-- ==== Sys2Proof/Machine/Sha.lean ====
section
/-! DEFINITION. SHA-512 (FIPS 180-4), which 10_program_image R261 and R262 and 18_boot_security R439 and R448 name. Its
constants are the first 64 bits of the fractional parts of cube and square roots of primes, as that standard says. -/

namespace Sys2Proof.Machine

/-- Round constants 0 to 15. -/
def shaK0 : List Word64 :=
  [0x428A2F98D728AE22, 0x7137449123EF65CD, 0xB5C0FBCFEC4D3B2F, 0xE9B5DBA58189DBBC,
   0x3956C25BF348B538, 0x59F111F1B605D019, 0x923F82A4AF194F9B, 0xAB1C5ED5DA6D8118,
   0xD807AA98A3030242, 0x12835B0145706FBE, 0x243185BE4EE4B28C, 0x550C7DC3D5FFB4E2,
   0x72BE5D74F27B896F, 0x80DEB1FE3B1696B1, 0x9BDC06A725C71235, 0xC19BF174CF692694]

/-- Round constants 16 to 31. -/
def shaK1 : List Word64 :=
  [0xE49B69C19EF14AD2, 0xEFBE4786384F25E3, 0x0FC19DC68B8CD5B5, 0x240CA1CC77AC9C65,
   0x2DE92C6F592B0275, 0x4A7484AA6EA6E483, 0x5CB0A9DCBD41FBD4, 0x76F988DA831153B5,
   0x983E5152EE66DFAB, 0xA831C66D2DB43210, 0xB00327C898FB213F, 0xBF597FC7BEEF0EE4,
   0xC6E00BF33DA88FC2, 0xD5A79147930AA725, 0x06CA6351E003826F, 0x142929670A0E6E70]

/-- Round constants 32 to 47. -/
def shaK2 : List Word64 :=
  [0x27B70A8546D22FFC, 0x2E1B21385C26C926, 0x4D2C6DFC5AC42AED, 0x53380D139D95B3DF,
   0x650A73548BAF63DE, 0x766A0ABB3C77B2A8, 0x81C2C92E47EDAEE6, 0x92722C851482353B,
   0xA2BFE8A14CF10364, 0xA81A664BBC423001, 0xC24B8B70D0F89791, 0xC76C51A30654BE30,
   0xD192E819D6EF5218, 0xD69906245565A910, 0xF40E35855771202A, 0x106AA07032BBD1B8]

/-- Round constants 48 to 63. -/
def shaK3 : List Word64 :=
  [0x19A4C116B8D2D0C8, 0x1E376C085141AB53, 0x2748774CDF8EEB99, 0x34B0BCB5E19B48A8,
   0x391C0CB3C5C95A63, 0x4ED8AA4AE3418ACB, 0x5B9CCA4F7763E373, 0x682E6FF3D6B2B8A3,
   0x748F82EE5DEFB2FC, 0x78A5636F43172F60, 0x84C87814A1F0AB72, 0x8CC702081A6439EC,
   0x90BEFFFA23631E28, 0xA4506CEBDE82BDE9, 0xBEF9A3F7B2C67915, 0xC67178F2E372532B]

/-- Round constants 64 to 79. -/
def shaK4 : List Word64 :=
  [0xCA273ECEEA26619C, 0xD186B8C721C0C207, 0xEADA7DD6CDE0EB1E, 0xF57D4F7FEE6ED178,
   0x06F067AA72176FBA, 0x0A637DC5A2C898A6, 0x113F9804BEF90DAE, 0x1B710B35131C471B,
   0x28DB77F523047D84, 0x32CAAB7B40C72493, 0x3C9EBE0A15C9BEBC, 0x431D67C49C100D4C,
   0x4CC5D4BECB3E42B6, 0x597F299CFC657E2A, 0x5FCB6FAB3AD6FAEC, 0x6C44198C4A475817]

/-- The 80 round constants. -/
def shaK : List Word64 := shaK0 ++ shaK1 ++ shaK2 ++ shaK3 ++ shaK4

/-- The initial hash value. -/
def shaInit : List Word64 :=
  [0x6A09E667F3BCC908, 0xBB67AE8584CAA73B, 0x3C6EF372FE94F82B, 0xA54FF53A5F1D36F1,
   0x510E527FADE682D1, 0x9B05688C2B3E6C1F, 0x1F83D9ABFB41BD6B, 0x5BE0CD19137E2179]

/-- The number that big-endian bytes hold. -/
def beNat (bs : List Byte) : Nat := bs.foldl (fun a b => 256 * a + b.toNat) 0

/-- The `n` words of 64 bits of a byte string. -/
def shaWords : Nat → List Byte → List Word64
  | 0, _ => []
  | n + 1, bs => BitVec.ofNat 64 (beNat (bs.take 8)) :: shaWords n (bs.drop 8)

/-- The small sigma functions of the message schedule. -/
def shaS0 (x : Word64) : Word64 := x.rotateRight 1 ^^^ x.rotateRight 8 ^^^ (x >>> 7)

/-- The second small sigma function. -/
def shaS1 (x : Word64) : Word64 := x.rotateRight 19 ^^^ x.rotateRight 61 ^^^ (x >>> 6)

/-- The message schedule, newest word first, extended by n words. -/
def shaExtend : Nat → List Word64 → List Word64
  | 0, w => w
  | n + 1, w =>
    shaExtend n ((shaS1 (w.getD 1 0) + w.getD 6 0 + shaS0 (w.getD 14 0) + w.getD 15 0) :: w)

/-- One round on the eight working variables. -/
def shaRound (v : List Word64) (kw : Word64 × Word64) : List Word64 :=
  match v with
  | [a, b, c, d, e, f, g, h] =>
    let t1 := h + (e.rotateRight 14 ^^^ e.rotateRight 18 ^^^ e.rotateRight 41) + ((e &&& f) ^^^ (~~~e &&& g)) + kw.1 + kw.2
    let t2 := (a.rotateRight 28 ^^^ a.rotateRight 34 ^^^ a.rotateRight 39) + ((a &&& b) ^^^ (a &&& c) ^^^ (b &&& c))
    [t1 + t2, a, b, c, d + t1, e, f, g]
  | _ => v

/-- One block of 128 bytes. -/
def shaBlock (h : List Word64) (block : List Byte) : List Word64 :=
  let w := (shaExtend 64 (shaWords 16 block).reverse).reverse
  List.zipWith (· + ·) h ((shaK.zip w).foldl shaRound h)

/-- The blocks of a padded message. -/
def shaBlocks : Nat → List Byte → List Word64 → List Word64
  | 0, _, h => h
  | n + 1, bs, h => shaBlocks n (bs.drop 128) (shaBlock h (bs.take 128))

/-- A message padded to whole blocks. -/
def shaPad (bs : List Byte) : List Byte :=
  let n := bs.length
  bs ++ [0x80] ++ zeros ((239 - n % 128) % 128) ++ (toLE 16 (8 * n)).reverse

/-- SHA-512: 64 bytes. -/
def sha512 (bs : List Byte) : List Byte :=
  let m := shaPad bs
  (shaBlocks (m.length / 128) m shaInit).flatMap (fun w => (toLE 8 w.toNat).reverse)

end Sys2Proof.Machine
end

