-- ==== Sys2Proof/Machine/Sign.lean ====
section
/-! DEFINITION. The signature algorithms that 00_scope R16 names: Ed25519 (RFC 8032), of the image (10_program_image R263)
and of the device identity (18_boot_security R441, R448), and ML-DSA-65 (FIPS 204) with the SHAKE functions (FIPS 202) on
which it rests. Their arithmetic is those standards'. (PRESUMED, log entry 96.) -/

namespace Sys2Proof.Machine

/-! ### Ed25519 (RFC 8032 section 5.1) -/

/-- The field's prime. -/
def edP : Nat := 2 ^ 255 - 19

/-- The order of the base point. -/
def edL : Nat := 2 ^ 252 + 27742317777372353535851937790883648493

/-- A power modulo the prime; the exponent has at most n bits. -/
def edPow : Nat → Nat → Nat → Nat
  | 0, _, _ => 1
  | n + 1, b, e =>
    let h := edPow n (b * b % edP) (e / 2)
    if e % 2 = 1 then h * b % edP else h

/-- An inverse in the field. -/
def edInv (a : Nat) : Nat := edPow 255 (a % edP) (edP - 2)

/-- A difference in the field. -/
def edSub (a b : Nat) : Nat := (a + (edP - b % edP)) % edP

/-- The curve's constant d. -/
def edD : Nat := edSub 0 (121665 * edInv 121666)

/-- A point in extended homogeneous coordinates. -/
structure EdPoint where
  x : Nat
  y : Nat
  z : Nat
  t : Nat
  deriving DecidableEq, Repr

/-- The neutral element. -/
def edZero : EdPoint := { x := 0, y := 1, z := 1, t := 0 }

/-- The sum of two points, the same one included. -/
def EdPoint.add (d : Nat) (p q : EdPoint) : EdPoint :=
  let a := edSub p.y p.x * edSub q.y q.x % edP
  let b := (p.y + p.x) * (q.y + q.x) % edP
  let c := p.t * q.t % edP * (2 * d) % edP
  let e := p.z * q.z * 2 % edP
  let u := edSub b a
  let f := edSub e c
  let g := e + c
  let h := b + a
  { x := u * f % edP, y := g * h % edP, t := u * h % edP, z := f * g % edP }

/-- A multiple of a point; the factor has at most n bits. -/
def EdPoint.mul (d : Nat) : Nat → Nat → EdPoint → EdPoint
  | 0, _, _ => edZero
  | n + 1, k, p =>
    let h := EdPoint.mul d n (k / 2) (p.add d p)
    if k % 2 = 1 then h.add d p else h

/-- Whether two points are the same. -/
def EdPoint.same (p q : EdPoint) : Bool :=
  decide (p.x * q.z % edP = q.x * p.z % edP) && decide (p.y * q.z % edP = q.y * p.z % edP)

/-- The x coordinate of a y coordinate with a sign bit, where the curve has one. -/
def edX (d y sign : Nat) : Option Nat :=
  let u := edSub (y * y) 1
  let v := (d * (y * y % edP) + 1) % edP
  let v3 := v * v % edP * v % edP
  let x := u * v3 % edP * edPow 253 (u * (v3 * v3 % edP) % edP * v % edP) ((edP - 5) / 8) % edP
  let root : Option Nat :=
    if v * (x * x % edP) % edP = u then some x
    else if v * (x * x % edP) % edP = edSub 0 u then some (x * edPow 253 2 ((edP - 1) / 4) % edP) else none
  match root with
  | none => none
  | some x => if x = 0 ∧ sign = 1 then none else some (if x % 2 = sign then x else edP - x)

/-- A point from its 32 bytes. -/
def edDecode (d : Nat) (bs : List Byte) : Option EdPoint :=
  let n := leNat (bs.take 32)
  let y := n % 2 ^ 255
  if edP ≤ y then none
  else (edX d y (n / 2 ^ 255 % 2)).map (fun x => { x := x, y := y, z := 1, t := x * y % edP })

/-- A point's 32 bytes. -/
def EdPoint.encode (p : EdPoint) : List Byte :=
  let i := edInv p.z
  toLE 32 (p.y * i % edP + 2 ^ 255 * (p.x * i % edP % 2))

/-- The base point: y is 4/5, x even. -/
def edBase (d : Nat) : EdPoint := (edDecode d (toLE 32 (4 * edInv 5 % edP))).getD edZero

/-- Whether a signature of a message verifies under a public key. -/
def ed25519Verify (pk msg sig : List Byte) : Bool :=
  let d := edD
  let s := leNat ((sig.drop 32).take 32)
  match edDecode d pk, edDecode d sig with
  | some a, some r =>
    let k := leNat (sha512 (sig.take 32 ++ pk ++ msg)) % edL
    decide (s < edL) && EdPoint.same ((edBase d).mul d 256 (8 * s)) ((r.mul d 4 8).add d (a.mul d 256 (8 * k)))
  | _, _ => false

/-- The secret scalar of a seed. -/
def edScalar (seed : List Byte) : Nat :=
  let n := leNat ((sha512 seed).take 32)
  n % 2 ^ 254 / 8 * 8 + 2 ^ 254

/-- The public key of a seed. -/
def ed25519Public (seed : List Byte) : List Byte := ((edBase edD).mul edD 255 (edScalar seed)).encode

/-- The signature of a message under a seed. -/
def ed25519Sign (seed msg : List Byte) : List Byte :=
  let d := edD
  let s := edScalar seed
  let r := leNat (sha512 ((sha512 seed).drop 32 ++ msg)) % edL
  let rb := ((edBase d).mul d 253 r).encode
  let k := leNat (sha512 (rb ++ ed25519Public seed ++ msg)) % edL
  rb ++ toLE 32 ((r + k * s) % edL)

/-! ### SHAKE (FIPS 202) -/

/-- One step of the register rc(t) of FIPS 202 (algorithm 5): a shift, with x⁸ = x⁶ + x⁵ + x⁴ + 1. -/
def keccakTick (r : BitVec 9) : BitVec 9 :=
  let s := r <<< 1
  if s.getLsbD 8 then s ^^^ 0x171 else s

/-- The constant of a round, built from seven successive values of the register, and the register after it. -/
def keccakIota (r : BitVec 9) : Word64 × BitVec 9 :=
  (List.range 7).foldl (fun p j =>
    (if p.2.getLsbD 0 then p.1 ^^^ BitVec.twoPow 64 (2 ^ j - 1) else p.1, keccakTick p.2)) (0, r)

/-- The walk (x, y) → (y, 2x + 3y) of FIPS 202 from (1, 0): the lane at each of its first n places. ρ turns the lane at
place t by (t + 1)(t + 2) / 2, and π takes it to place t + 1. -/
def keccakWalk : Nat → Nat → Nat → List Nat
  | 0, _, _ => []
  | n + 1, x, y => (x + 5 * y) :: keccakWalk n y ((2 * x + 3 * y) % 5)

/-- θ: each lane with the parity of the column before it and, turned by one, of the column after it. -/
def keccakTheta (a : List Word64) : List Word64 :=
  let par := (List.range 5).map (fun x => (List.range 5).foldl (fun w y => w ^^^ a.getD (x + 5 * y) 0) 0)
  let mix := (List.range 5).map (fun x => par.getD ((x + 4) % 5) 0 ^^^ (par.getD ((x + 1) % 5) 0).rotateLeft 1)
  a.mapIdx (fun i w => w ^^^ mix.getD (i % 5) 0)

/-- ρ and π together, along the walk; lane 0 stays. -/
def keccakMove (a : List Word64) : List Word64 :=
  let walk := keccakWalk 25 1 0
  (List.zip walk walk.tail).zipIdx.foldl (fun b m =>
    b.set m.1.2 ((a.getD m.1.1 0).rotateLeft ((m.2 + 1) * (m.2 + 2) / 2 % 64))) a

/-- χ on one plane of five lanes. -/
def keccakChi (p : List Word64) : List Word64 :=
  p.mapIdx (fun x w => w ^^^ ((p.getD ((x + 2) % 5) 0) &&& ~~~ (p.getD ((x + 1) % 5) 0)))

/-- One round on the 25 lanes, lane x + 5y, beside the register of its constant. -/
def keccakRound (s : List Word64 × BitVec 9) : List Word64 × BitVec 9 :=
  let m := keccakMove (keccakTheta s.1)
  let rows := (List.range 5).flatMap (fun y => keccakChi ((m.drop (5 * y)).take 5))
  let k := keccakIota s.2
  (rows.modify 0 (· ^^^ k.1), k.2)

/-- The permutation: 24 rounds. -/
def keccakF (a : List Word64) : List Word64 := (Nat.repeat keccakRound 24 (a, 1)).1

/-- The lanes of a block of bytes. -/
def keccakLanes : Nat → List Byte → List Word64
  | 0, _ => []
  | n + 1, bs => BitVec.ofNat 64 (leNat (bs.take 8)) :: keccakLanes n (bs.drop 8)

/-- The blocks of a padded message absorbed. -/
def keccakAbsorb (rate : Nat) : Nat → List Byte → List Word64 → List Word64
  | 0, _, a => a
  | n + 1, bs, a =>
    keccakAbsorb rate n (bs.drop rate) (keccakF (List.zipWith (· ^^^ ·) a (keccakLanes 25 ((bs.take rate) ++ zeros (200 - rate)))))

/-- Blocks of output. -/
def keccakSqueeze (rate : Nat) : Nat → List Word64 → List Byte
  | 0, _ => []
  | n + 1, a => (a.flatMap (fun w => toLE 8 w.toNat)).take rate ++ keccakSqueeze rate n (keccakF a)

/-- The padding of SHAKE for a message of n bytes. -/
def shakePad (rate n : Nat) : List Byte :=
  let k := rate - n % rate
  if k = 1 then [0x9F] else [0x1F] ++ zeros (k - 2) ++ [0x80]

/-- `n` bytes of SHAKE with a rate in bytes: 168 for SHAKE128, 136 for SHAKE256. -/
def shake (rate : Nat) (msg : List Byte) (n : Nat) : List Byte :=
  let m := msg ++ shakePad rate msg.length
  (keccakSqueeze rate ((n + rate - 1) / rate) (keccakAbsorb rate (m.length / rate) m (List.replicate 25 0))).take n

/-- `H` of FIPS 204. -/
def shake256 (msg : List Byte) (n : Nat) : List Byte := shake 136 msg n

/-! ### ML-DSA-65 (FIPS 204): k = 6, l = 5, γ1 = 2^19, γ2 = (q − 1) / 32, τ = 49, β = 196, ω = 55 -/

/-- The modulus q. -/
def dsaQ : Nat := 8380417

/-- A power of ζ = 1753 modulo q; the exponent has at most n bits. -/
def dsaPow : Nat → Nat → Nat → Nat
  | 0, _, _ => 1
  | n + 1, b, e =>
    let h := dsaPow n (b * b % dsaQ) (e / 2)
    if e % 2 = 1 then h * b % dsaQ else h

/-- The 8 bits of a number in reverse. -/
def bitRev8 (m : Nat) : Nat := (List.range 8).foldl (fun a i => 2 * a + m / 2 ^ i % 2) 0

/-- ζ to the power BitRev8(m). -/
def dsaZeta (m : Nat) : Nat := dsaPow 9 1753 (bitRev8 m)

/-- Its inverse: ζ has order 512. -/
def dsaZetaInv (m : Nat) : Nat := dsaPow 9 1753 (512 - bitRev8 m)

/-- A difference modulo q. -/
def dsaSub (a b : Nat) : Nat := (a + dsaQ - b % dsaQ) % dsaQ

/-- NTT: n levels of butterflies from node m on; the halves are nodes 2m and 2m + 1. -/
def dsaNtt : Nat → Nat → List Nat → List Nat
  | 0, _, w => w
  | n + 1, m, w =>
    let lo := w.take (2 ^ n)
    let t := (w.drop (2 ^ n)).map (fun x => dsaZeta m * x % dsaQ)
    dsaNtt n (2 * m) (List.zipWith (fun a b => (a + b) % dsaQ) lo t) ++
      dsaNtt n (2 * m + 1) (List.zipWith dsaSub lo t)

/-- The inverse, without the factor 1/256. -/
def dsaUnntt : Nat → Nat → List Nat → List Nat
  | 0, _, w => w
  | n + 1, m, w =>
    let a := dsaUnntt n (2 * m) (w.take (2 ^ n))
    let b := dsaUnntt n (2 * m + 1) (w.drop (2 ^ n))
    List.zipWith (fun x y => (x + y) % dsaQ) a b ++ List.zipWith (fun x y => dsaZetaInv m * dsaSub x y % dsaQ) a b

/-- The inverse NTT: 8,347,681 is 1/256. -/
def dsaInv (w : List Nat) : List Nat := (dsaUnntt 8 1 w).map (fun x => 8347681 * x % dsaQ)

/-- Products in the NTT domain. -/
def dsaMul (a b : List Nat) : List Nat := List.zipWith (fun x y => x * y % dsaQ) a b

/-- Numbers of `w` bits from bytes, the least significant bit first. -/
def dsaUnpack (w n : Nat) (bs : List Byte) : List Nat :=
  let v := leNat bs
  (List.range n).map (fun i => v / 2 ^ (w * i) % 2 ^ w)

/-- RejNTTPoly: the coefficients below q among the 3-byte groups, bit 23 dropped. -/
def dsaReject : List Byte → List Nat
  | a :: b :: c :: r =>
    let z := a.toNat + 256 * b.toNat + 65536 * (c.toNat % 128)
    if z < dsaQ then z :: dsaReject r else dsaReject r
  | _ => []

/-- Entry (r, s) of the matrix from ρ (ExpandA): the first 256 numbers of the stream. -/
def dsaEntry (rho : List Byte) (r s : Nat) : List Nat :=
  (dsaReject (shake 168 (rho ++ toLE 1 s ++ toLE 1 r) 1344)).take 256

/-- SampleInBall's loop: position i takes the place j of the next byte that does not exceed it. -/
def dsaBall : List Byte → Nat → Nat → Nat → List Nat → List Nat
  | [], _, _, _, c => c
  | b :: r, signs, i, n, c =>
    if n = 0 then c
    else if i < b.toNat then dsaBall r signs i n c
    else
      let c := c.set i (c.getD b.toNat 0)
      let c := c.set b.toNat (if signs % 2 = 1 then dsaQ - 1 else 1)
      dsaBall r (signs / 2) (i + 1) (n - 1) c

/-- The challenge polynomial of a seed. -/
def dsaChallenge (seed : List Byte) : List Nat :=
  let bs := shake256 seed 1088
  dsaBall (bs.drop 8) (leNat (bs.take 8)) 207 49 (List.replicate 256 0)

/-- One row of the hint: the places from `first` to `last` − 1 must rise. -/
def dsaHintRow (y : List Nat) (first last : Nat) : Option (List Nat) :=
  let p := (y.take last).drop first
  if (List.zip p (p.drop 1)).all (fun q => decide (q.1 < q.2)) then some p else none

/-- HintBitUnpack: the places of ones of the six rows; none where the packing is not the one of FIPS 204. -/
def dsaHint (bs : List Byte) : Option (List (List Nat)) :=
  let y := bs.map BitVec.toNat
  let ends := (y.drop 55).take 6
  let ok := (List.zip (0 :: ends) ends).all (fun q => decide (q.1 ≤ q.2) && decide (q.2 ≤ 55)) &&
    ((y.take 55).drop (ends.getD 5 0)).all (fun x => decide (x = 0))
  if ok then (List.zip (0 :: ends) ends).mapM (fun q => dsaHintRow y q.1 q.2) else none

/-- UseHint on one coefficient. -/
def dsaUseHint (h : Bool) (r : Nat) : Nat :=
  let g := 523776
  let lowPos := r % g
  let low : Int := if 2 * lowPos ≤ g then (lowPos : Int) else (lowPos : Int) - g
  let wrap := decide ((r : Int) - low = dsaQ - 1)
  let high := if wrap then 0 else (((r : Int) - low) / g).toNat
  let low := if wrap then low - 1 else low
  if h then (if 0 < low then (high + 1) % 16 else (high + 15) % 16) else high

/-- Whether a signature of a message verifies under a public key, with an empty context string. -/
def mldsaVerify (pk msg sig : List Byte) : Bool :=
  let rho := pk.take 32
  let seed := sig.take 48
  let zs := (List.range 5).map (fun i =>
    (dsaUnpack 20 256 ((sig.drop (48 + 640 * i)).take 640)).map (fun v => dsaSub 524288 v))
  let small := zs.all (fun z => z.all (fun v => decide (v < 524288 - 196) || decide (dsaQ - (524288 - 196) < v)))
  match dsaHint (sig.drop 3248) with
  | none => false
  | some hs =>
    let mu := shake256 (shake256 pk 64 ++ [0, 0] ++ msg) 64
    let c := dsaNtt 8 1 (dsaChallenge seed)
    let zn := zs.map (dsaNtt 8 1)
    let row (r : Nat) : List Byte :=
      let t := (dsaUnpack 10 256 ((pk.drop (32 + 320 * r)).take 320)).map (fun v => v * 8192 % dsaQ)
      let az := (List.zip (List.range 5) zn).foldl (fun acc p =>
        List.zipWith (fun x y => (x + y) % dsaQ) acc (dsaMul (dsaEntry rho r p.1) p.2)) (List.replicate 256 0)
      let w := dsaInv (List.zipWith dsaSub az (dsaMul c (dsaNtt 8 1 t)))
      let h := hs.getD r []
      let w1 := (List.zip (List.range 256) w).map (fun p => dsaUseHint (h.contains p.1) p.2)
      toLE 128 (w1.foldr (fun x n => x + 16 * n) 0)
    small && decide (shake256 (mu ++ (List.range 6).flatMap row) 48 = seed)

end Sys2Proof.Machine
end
- - - - - - -
Problem requirements: The required answer is the exact run of lines above starting at the line with "def edL : Nat" and ending at the line with "let x := u *", with both ends present.

Response:
def edL : Nat := 2 ^ 252 + 27742317777372353535851937790883648493

/-- A power modulo the prime; the exponent has at most n bits. -/
def edPow : Nat → Nat → Nat → Nat
  | 0, _, _ => 1
  | n + 1, b, e =>
    let h := edPow n (b * b % edP) (e / 2)
    if e % 2 = 1 then h * b % edP else h

/-- An inverse in the field. -/
def edInv (a : Nat) : Nat := edPow 255 (a % edP) (edP - 2)

/-- A difference in the field. -/
def edSub (a b : Nat) : Nat := (a + (edP - b % edP)) % edP

/-- The curve's constant d. -/
def edD : Nat := edSub 0 (121665 * edInv 121666)

/-- A point in extended homogeneous coordinates. -/
structure EdPoint where
  x : Nat
  y : Nat
  z : Nat
  t : Nat
  deriving DecidableEq, Repr

/-- The neutral element. -/
def edZero : EdPoint := { x := 0, y := 1, z := 1, t := 0 }

/-- The sum of two points, the same one included. -/
def EdPoint.add (d : Nat) (p q : EdPoint) : EdPoint :=
  let a := edSub p.y p.x * edSub q.y q.x % edP
  let b := (p.y + p.x) * (q.y + q.x) % edP
  let c := p.t * q.t % edP * (2 * d) % edP
  let e := p.z * q.z * 2 % edP
  let u := edSub b a
  let f := edSub e c
  let g := e + c
  let h := b + a
  { x := u * f % edP, y := g * h % edP, t := u * h % edP, z := f * g % edP }

/-- A multiple of a point; the factor has at most n bits. -/
def EdPoint.mul (d : Nat) : Nat → Nat → EdPoint → EdPoint
  | 0, _, _ => edZero
  | n + 1, k, p =>
    let h := EdPoint.mul d n (k / 2) (p.add d p)
    if k % 2 = 1 then h.add d p else h

/-- Whether two points are the same. -/
def EdPoint.same (p q : EdPoint) : Bool :=
  decide (p.x * q.z % edP = q.x * p.z % edP) && decide (p.y * q.z % edP = q.y * p.z % edP)

/-- The x coordinate of a y coordinate with a sign bit, where the curve has one. -/
def edX (d y sign : Nat) : Option Nat :=
  let u := edSub (y * y) 1
  let v := (d * (y * y % edP) + 1) % edP
  let v3 := v * v % edP * v % edP
  let x := u * v3 % edP * edPow 253 (u * (v3 * v3 % edP) % edP * v % edP) ((edP - 5) / 8) % edP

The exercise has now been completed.